Jagulina nad obłokami
Razu pewnego, pracowitością leśnej mrówki wybrała się Jagulina z wiadrem na borówki. I z opatuloną przed wiatrami głową wyszła aż ponad obłoki, na wietrzystą Niemcową. Patrzy, słucha i oczom nie wierzy bo się garstka dzieci wysypuje z dźwierzy. Wygląda to na szkołę! tu? nad obłokami? (Aż się Jagulina w głos zalała łzami)
A z nimi nauczyciel! pan Edward Grucela, co przez śniegi i słoty im lekcji udziela. Odczekała aż dzieci powróciły pod strzechę i usiadła pod oknem przeżywając uciechę - bo właśnie pan Edward mówił o Krakowie, a tam ponoć tak pięknie, że nie mieści się w głowie. A dzieci słuchają, każde słowo chłoną, (aż im z ciekawości modre oczka płoną) bo wiedzą, że w góralskiej nędzy nie starczy rodzicom na wycieczkę pieniędzy. Ani na wycieczkę, narty, czy też buty choćby za oknami szalał mroźny luty. W klasie brakowało albumów i sprzętu, ale nauczyciel, na mocy talentu, wyrysował dzieciom kredą na tablicy pół zabytków Krakowa - królów polskich stolicy. (O takich nauczycielach ludzie powiadali, że natchnieniem Boga poszli w poświęcenie w roli pedagoga.)
Wysłuchała Jagulina lekcji z geografii ,,Ej, pomyślołby fto, ze mi się tak trafi’’ – wyrzekła. No i dreptu, dreptu za przykładem mrówki
podreptała w Beskid z wiadrem na borówki.

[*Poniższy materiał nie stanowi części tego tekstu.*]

/-- The print of a kernel at a share taken from the cache, or made and reported (R245–R247; notes/assumptions/105.md). -/
def State.usePrint (s : State) (fn child : Nat) (k : Kernel) (share waves : Nat) : State :=
  match s.print? fn k share with
  | some p => { s with prints := p :: s.prints.filter (· ≠ p) }
  | none =>
    let n := s.printPlace fn
    let bytes := k.report share waves (s.codeBytes fn child k)
    { s with
      prints := ⟨fn, k.hash, share, n⟩ :: s.prints.filter fun p => !(p.fn = fn && p.place = n)
      out := s.out ++ (reportsTo fn).map fun f => ⟨"BINDING_REPORT", f, bytes⟩ }

end Sys2Proof.Machine
end

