-- ==== Sys2Proof/Machine/Sync.lean ====
section
/-! DEFINITION. WAITC, the barriers and DRAIN (opcodes 0x0C0–0x0C4, R181, R199–R202, R295–R297). -/
namespace Sys2Proof.Machine

/-- A progress event of the wave that issues (R79). -/
def Cur.progress (c : Cur) : Cur := { c with wave := { c.wave with hangcnt := 0 } }

/-! ## WAITC (R199) -/

/-- A uniform count; PATH in SUB. -/
def specWaitc (m : Nat) : Spec :=
  { a := some (Slot.uni), wave := true, selNever := true, mOk := m < 7 }

/-- The split is held until the wave's counter is at most the count. -/
def bodyWaitc (s : State) (c : Cur) (x : Ctx) : Res :=
  if x.vA c.split 0 % 2 ^ 32 < s.count c.blk.id c.wave.wid (Mod.sub x.m) then .hold
  else .done ({ s with cur := some c.progress } |>.loupeCover c.blk c.wave.wid fun p => decide (p = Mod.sub x.m)) x.sync

/-- WAITC (R199). -/
def execWaitc (f : Short) (s : State) : Host.Outcome State Fault Refusal := s.issueOp 0x0C0 (.base f) specWaitc bodyWaitc

/-- WAITC (R199). -/
def execWaitcLong (f : Long) (s : State) : Host.Outcome State Fault Refusal := s.issueOp 0x0C0 (.long f) specWaitc bodyWaitc

/-! ## Barriers (R200, R201) -/

/-- SCOPE of a layout P synchronisation, and whether it is the whole modifier. -/
def syncScope (m : Nat) : Nat := fld m 7 5
def syncOnly (m : Nat) : Bool := m = syncScope m * 32

/-- A barrier, and for an arrival the number of waves. -/
def specBar (count : Bool) (m : Nat) : Spec :=
  { a := some Slot.bar, b := if count then some (Slot.uni) else none, wave := true, selNever := true
    mOk := syncOnly m && [0, 2, 3].contains (syncScope m) }

/-- Scope of a barrier operation: the gang's, or the block's. -/
def State.barScope (s : State) (c : Cur) (x : Ctx) : Bool := s.gangScope c.blk (syncScope x.m)

/-- The release of an arrival (R201). -/
def State.arrivalReady (s : State) (c : Cur) (gang : Bool) : Bool :=
  s.released c.blk c.wave.wid (· = c.split.sid) (s.before c) (if gang then 3 else 2)

/-- The arrival in the state, for the split that issues. -/
def State.arrived (s : State) (c : Cur) (x : Ctx) : State :=
  s.arrive c (s.barScope c x) x.a.symNum (x.vB c.split 0 % 2 ^ 32)

/-- BARA: the arrival, once what it releases is performed. -/
def bodyBara (s : State) (c : Cur) (x : Ctx) : Res :=
  if !s.arrivalReady c (s.barScope c x) then .hold
  else
    let s := s.arrived c x
    .done { s with cur := s.cur.map Cur.progress } x.sync

/-- BARA (R201). -/
def execBara (f : Short) (s : State) : Host.Outcome State Fault Refusal := s.issueOp 0x0C1 (.base f) (specBar true) bodyBara

/-- BARA (R201). -/
def execBaraLong (f : Long) (s : State) : Host.Outcome State Fault Refusal := s.issueOp 0x0C1 (.long f) (specBar true) bodyBara

/-- The wait on a barrier by the split that issues: over once the phase it waits on has completed, with the acquire; until then held.
The phase is the recorded one, or else the barrier's phase now. -/
def waitBar (s : State) (c : Cur) (x : Ctx) : Res :=
  let gang := s.barScope c x
  let key := waitKey gang x.a.symNum
  let v := spGet 0 c.split.waitPhase key
  if v = 3 ∨ v = 6 then
    let c := { c.progress with split := { c.split with waitPhase := spSet 0 c.split.waitPhase key 0 } }
    .done ((({ s with cur := some c } : State).loupeWait c.blk c.wave.wid (s.gangKey c.blk gang) x.a.symNum).acquire c.blk.core
      (if gang then 3 else 2)) x.sync
  else
    let v := if v = 0 then phaseCode (s.bar c.blk gang x.a.symNum).phase true else v
    .wait { s with cur := some { c with split := { c.split with waitPhase := spSet 0 c.split.waitPhase key v } } } x.sync

/-- BARW (R201). -/
def execBarw (f : Short) (s : State) : Host.Outcome State Fault Refusal := s.issueOp 0x0C2 (.base f) (specBar false) waitBar

/-- BARW (R201). -/
def execBarwLong (f : Long) (s : State) : Host.Outcome State Fault Refusal := s.issueOp 0x0C2 (.long f) (specBar false) waitBar

/-- BARS: the arrival, made once, and the wait. -/
def bodyBars (s : State) (c : Cur) (x : Ctx) : Res :=
  if c.split.arrived then waitBar s c x
  else if !s.arrivalReady c (s.barScope c x) then .hold
  else
    let s := s.arrived c x
    match s.cur with
    | none => .done s []
    | some c =>
      let c := { c with split := { c.split with arrived := true } }
      waitBar { s with cur := some c } c x

/-- BARS (R201). -/
def execBars (f : Short) (s : State) : Host.Outcome State Fault Refusal := s.issueOp 0x0C3 (.base f) (specBar true) bodyBars

/-- BARS (R201). -/
def execBarsLong (f : Long) (s : State) : Host.Outcome State Fault Refusal := s.issueOp 0x0C3 (.long f) (specBar true) bodyBars

/-! ## DRAIN (R295–R297) -/

def specDrain (m : Nat) : Spec :=
  { wave := true, selNever := true, mOk := syncOnly m && [0, 4, 5, 6].contains (syncScope m) }

/-- A partition's phase tag (R295). -/
def State.tagOf (s : State) (fn child : Nat) : Bool := spGet false s.tags (8 * fn + child)

/-- Whether an operation has a message under way: a COMB has none before it is sent, and a CHWAIT that waits has none (R295). -/
def OpKind.hasMessage : OpKind → Bool
  | .comb _ _ _ _ _ sent _ => sent
  | .chwait _ _ => false
  | _ => true

/-- The operations in flight that a drain which starts now waits for: the partition's in its scope, but those that staging holds, or holds
all that is left of (R295, R402). -/
def State.drainOld (s : State) (fn child scope die : Nat) : List Nat :=
  (s.ops.filter fun o => o.fn = fn && o.child = child && !o.staged && !o.worked && !o.complete && o.kind.hasMessage &&
    (scope ≠ 4 || dieOfCore o.core = die)).map (·.id)

/-- The global ranges that an operation in flight has still to reach, as address and length: of an access its lanes in windows, of a job or a
Lathe operation its rows, of a gather those whose source is fixed. -/
def Op.reach (o : Op) : List (Nat × Nat) :=
  let rows := fun (g : Dword) (pitch ty : Nat) => (List.range 96).map fun r => (g.toNat + r * pitch, 128 * accBytes ty)
  match o.kind with
  | .job c =>
    if c.kind ≠ 3 then c.rowsOf
    else (List.range c.rows).filterMap fun r =>
      if o.moved / max 1 c.perRow ≤ r ∧ 2 ≤ spGet 0 o.prog r then some (spGet 0 o.prog r - 2, c.rb) else none
  | .accld _ ty g pitch _ _ => rows g pitch ty
  | .accst _ ty _ g pitch _ _ => rows g pitch ty
  | _ => o.undone.filterMap fun i => if i.space = .remote then some (i.va.toNat, i.bytes) else none

/-- The windows that an operation in flight has messages in, or is to have: those of its ranges, or of a COMB that waits for its answer. What
staging holds, and what a worked operation has left there, has none (R402). -/
def State.windowsOf (s : State) (o : Op) : List Nat :=
  if o.complete || o.staged || o.worked then []
  else match o.kind with
    | .comb _ _ id _ _ sent answers => if sent ∧ idWin id ≠ 0 ∧ answers.isEmpty then [idWin id] else []
    | _ => (o.reach).flatMap fun r => [r.1, r.1 + r.2 - 1].filterMap fun va =>
        match s.route o.fn va with
        | .ok (.window w) => some w
        | _ => none

/-- The devices behind them. -/
def State.devsOf (s : State) (o : Op) : List Nat := (s.windowsOf o).map fun w => fld (s.window o.fn w).toNat 14 3

/-- Devices that hold messages of the partition tagged X (R436). -/
def State.drainTargets (s : State) (fn child scope : Nat) : List Nat :=
  if scope ≠ 6 then [] else ((s.ops.filter fun o => o.fn = fn && o.child = child).flatMap s.devsOf).eraseDups

/-- A drain's marker for a target, as the port sends it (R436). -/
def drainMarker (fn child : Nat) (tag : Bool) (dev : Nat) : Msg :=
  ⟨"DRAIN_MARKER", dev, [BitVec.ofNat 8 fn, BitVec.ofNat 8 child, if tag then 1 else 0]⟩

/-- A drain starts: the tag is recorded and changes in every node of the scope, every target is sent a marker, and the drain is charged (R296,
R299, R436). -/
def State.startDrain (s : State) (d : Drain) : State :=
  let tag := s.tagOf d.fn d.child
  let targets := s.drainTargets d.fn d.child d.scope
  let d := { d with tag, running := true, old := s.drainOld d.fn d.child d.scope d.die, targets }
  ({ s with
    tags := spSet false s.tags (8 * d.fn + d.child) (!tag)
    drains := s.drains ++ [d]
    out := s.out ++ targets.map (drainMarker d.fn d.child tag) } : State).book d.fn d.child 14 0 [(.drain, 1)]

/-- The widest of two scopes of a drain; requests at `.die` from two dies make it `.dev` (R296). -/
def widest (s1 die1 s2 die2 : Nat) : Nat := if s1 = 4 ∧ s2 = 4 then (if die1 = die2 then 4 else 5) else max s1 s2

/-- Whether a partition's drain serves a split, and whether it is done. -/
def Drain.isFor (d : Drain) (fn child : Nat) : Bool := d.fn = fn && d.child = child

/-- The drain that serves a requester. -/
def State.drainFor (s : State) (fn child : Nat) (who : Nat × Nat × Nat) : Option Drain :=
  s.drains.find? fun d => d.isFor fn child && d.serves.contains who

/-- A requester leaves its drain, which is gone when it is done and serves no other. -/
def State.leaveDrain (s : State) (d : Drain) (who : Nat × Nat × Nat) : State :=
  let d' := { d with serves := d.serves.filter (· ≠ who) }
  { s with drains := (s.drains.map fun e => if e = d then d' else e).filter fun e => !(e.done && e.serves.isEmpty) }

/-- Requesters that are gone, or have abandoned their DRAIN (R381), are served no more. -/
def State.dropServed (s : State) (gone : Nat × Nat × Nat → Bool) : State :=
  { s with drains := (s.drains.map fun e => { e with serves := e.serves.filter fun w => !gone w }).filter fun e =>
      !(e.done && e.serves.isEmpty) }

/-- A drain asked for: it joins the one that waits, waits itself behind the one that runs, or starts, which the Bool says (R296). -/
def State.askDrain (s : State) (fn child scope die : Nat) (who : Nat × Nat × Nat) : State × Bool :=
  let new : Drain := { fn, child, tag := false, scope, die, old := [], serves := [who] }
  match s.drains.find? fun d => d.isFor fn child && !d.done && !d.running with
  | some d => ({ s with drains := s.drains.map fun e => if e = d then
      { d with scope := widest d.scope d.die scope die, serves := d.serves ++ [who] } else e }, false)
  | none =>
    if s.drains.any fun d => d.isFor fn child && !d.done then ({ s with drains := s.drains ++ [{ new with running := false }] }, false)
    else (s.startDrain new, true)

/-- The drain: requested once what the split has to send is sent, waited for, and ended with FENCE.ar at the scope, which names the writes
issued, and covers what the split has observed, until the drain's end (R197, R297). -/
def bodyDrain (s : State) (c : Cur) (x : Ctx) : Res :=
  let scope := if syncScope x.m = 0 then 5 else syncScope x.m
  let who := (c.blk.id, c.wave.wid, c.split.sid)
  match (if c.split.started then s.drainFor c.blk.fn c.blk.child who else none) with
  | some d =>
    let c := if d.done && c.split.since = 0 && s.observed c then { c with split := { c.split with since := s.nextOp + 1 } } else c
    if !d.done || !s.fenceDone c 4 scope then .wait { s with cur := some c } [(.sync, 1)]
    else .done (((s.leaveDrain d who).loupeFence c.blk c.wave.wid true true).acquire c.blk.core scope) [(.sync, 1)]
  | none =>
    if s.ops.any fun o => o.blk = c.blk.id && o.wid = c.wave.wid && o.sids.contains c.split.sid && !o.staged &&
        (match o.kind with | .comb _ _ _ _ _ sent _ => !sent | _ => false) then .hold
    else match (s.dropServed (· = who)).askDrain c.blk.fn c.blk.child scope (dieOfCore c.blk.core) who with
      | (s, _) => .wait (s.mapSplit fun sp => { sp with since := 0 }) [(.sync, 1)]

/-- DRAIN (R297). -/
def execDrain (f : Short) (s : State) : Host.Outcome State Fault Refusal := s.issueOp 0x0C4 (.base f) specDrain bodyDrain

/-- DRAIN (R297). -/
def execDrainLong (f : Long) (s : State) : Host.Outcome State Fault Refusal := s.issueOp 0x0C4 (.long f) specDrain bodyDrain

end Sys2Proof.Machine
end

A jak sobie sprzeda i dwie gąski uchowa to się pewnie wybierze na dzień do Krakowa. No a potem, rzecz jasna, swemu chłopu Kubie będzie opowiadać, co z pamięci wyskubie. Jakie tam zabytki, tramwaje, Wit Stwosze, a na rynku przekupki i borówek kosze.
Aż się Kuba zasłucha i szczęśliwy zaśnie wdzięczny Jagulinie za krakowskie baśnie.